Stored data:
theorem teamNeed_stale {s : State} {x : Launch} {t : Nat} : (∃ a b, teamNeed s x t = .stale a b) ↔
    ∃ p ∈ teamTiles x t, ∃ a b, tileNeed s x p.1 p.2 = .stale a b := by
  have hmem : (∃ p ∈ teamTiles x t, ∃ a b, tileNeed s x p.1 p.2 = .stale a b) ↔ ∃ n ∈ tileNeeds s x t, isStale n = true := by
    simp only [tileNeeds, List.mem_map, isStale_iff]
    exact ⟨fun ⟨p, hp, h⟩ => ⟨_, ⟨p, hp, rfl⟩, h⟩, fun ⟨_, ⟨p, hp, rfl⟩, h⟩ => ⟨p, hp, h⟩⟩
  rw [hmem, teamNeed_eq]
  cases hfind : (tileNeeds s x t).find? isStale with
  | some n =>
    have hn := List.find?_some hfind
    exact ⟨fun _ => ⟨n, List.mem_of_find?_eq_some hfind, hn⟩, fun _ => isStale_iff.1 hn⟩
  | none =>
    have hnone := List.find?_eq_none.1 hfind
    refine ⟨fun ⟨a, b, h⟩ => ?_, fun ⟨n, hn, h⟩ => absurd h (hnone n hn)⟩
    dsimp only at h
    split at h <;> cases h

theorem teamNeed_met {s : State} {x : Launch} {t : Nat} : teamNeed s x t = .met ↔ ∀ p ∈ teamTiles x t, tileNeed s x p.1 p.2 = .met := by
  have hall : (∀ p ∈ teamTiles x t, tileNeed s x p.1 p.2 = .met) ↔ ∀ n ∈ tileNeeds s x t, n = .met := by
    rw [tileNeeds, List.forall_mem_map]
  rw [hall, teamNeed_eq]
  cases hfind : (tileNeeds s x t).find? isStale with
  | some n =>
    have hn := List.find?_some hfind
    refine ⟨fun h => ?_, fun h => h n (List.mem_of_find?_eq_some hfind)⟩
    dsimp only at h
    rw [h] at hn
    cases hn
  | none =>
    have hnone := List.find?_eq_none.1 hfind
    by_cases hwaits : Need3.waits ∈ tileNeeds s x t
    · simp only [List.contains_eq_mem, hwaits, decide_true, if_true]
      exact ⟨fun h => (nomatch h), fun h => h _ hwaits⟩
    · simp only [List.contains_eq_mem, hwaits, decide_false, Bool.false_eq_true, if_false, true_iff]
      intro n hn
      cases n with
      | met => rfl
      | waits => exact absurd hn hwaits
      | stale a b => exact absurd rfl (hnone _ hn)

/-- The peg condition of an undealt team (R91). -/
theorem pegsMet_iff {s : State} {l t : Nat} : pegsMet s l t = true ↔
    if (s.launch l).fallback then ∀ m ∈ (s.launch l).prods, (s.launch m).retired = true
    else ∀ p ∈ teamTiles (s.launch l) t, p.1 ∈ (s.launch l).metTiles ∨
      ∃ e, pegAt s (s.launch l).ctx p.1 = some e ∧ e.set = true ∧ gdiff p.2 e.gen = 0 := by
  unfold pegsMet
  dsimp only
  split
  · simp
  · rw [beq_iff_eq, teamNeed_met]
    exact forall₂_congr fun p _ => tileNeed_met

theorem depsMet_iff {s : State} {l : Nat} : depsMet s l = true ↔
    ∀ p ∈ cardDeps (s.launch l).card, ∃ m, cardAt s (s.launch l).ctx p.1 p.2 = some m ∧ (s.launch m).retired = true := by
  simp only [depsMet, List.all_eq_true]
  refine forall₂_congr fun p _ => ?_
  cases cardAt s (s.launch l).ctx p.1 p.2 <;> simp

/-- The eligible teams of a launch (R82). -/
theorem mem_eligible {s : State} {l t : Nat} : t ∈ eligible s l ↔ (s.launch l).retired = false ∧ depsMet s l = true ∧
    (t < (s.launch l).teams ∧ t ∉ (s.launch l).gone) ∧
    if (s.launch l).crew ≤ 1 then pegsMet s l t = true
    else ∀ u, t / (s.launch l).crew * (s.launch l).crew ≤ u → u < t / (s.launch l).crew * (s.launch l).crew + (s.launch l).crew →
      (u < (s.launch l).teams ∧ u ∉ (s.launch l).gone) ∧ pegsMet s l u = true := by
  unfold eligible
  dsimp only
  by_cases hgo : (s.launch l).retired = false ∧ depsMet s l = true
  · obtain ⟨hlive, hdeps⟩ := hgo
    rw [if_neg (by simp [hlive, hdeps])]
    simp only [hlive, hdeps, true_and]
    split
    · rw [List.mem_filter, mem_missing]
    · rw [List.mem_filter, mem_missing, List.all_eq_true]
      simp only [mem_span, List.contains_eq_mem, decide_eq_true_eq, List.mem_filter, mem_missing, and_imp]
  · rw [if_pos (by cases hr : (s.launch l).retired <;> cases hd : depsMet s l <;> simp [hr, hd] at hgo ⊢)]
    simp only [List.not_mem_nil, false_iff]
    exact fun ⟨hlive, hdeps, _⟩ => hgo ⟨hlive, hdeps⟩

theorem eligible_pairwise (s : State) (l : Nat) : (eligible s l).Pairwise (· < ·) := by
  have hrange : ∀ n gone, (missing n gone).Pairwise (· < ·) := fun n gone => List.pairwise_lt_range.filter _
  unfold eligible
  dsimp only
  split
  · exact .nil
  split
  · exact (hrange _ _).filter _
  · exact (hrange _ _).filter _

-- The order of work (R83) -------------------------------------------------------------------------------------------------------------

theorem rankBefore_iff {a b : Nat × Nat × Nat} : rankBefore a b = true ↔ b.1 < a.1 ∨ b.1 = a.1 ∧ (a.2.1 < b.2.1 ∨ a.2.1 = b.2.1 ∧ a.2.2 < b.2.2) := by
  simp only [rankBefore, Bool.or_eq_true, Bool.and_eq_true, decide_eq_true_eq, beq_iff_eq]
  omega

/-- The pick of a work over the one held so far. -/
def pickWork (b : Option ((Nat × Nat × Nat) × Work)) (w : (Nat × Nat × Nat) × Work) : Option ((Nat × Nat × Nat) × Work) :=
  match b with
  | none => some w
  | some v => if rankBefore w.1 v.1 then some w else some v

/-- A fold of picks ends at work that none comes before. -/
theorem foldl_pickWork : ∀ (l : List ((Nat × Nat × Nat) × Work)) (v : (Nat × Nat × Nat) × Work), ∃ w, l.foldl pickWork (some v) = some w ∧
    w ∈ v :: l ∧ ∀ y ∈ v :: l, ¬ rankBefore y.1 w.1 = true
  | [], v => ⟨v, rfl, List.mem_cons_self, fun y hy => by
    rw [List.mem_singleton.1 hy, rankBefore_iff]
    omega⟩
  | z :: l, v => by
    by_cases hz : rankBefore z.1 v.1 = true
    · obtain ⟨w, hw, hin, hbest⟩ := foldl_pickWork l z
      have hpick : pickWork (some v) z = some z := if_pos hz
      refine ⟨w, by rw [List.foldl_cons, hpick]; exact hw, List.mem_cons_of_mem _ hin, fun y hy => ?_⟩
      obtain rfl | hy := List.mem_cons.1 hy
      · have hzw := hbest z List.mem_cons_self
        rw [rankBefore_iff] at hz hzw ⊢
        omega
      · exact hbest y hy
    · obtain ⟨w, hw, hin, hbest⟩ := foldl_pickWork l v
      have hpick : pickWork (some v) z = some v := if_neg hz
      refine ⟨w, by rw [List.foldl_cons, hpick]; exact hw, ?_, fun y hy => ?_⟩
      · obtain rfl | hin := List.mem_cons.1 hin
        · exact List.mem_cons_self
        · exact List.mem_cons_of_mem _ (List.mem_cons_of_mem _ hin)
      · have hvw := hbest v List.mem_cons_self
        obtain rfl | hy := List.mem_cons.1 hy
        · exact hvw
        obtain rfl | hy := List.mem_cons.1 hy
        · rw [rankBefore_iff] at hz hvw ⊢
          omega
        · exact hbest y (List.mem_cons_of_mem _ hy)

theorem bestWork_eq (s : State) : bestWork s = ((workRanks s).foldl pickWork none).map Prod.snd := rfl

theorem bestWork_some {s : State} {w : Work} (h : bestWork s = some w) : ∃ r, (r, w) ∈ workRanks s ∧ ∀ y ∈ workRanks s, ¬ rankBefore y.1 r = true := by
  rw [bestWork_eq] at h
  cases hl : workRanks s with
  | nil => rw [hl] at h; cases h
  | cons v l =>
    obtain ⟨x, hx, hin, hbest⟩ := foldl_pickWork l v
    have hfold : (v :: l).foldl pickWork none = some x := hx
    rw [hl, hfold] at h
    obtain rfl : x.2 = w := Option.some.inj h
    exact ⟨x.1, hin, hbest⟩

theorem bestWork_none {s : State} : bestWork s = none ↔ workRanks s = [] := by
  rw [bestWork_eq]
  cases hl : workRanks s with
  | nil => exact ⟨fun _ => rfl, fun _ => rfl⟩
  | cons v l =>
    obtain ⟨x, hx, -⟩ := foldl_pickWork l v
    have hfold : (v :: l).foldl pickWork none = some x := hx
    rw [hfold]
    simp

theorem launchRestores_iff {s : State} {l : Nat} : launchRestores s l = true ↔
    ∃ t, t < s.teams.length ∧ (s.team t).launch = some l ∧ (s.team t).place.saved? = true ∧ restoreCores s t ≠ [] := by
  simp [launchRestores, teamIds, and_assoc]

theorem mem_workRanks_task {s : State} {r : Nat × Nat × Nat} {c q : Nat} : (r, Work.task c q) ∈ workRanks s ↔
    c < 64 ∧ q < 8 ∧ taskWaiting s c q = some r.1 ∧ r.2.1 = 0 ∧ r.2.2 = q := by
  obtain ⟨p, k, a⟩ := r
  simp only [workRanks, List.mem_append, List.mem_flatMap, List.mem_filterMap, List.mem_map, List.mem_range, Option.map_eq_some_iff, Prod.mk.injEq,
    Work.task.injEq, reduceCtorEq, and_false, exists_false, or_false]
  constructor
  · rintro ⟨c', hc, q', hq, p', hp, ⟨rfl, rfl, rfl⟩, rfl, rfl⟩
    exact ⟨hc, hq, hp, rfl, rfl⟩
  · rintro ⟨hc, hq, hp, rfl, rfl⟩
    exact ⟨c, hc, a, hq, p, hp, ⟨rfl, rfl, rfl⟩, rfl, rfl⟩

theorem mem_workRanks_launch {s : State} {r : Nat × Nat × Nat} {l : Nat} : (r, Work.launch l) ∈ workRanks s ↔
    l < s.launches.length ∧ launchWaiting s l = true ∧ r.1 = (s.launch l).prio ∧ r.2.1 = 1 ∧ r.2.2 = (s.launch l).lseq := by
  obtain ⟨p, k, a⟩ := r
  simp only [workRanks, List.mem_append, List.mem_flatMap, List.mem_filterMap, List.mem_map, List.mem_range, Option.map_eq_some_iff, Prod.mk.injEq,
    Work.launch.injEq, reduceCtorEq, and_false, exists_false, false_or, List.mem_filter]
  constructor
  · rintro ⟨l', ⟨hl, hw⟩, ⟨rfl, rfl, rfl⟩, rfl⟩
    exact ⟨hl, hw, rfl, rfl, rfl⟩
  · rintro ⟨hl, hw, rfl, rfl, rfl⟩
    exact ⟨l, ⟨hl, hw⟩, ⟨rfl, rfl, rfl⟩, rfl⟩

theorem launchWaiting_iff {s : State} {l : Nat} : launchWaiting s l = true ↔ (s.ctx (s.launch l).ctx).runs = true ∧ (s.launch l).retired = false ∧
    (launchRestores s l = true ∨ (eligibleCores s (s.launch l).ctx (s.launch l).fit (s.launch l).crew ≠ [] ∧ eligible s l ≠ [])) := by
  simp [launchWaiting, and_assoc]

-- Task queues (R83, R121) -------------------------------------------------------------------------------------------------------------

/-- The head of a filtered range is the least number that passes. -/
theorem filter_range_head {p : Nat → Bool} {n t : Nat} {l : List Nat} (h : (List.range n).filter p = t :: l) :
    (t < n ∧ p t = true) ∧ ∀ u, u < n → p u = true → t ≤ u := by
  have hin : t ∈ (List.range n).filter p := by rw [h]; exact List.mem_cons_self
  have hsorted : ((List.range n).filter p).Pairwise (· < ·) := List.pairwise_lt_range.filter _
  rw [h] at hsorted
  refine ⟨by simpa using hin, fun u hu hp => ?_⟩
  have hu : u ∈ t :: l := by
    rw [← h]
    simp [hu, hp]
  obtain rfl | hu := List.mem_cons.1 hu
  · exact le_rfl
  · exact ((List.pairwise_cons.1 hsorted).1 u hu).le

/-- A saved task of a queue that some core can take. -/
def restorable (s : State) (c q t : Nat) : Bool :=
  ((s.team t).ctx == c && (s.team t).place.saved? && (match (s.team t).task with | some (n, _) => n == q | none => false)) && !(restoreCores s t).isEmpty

* [Task description]:
Looking at the records above, say how many lines hold the string "length". Write nothing but the number.

* [Solution for this exercise]:
2